▶ **WHAT THE TASK REQUIRES**:
Using the entries that follow, count the lines containing the word "symm" and give that number by itself.

▶ **INPUT**:

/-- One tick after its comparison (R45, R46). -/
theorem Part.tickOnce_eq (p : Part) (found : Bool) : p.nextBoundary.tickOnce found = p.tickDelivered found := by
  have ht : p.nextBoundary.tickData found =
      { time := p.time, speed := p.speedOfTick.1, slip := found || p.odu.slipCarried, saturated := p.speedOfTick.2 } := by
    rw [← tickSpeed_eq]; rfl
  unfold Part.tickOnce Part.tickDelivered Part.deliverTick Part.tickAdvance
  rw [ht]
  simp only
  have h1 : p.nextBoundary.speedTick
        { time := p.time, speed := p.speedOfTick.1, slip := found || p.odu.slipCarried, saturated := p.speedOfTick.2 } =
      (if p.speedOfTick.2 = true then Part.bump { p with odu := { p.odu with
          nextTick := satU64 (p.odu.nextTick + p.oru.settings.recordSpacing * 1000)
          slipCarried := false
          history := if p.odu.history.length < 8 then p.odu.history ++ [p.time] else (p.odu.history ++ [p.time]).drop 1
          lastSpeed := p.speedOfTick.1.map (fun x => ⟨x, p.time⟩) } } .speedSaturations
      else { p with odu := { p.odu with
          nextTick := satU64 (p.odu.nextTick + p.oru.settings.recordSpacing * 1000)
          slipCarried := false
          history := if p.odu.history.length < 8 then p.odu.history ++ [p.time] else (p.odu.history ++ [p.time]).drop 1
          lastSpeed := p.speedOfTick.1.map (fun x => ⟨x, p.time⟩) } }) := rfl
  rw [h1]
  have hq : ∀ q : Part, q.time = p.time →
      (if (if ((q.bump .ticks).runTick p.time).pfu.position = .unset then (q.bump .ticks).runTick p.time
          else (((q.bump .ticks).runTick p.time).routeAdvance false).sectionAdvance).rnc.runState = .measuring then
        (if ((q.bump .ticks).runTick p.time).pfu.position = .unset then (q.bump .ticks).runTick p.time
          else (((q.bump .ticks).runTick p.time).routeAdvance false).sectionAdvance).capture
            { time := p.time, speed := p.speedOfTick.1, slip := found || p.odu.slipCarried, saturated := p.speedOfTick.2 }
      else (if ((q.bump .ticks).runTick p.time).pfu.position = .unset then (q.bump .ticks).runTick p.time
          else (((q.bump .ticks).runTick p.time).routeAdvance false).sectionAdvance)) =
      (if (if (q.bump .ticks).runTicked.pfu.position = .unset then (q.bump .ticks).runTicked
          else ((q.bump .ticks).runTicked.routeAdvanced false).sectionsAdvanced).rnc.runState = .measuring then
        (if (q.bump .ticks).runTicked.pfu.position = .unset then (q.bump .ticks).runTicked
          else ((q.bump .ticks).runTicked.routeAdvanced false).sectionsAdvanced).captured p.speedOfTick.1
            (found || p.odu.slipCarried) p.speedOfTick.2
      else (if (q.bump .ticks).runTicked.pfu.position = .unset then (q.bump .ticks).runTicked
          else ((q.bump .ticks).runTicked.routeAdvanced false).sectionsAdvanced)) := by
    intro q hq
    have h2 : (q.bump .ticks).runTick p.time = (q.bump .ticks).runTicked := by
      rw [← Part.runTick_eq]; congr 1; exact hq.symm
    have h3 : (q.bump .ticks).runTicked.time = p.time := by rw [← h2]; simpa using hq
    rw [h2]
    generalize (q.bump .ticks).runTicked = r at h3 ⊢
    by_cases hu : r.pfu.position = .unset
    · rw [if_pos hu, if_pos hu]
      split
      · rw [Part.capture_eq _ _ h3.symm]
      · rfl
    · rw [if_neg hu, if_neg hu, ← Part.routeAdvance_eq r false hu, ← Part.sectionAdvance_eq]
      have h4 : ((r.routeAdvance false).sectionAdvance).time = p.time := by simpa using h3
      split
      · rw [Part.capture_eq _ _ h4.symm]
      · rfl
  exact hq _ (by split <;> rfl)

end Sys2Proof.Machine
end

▶ **YOUR SOLUTION**:
3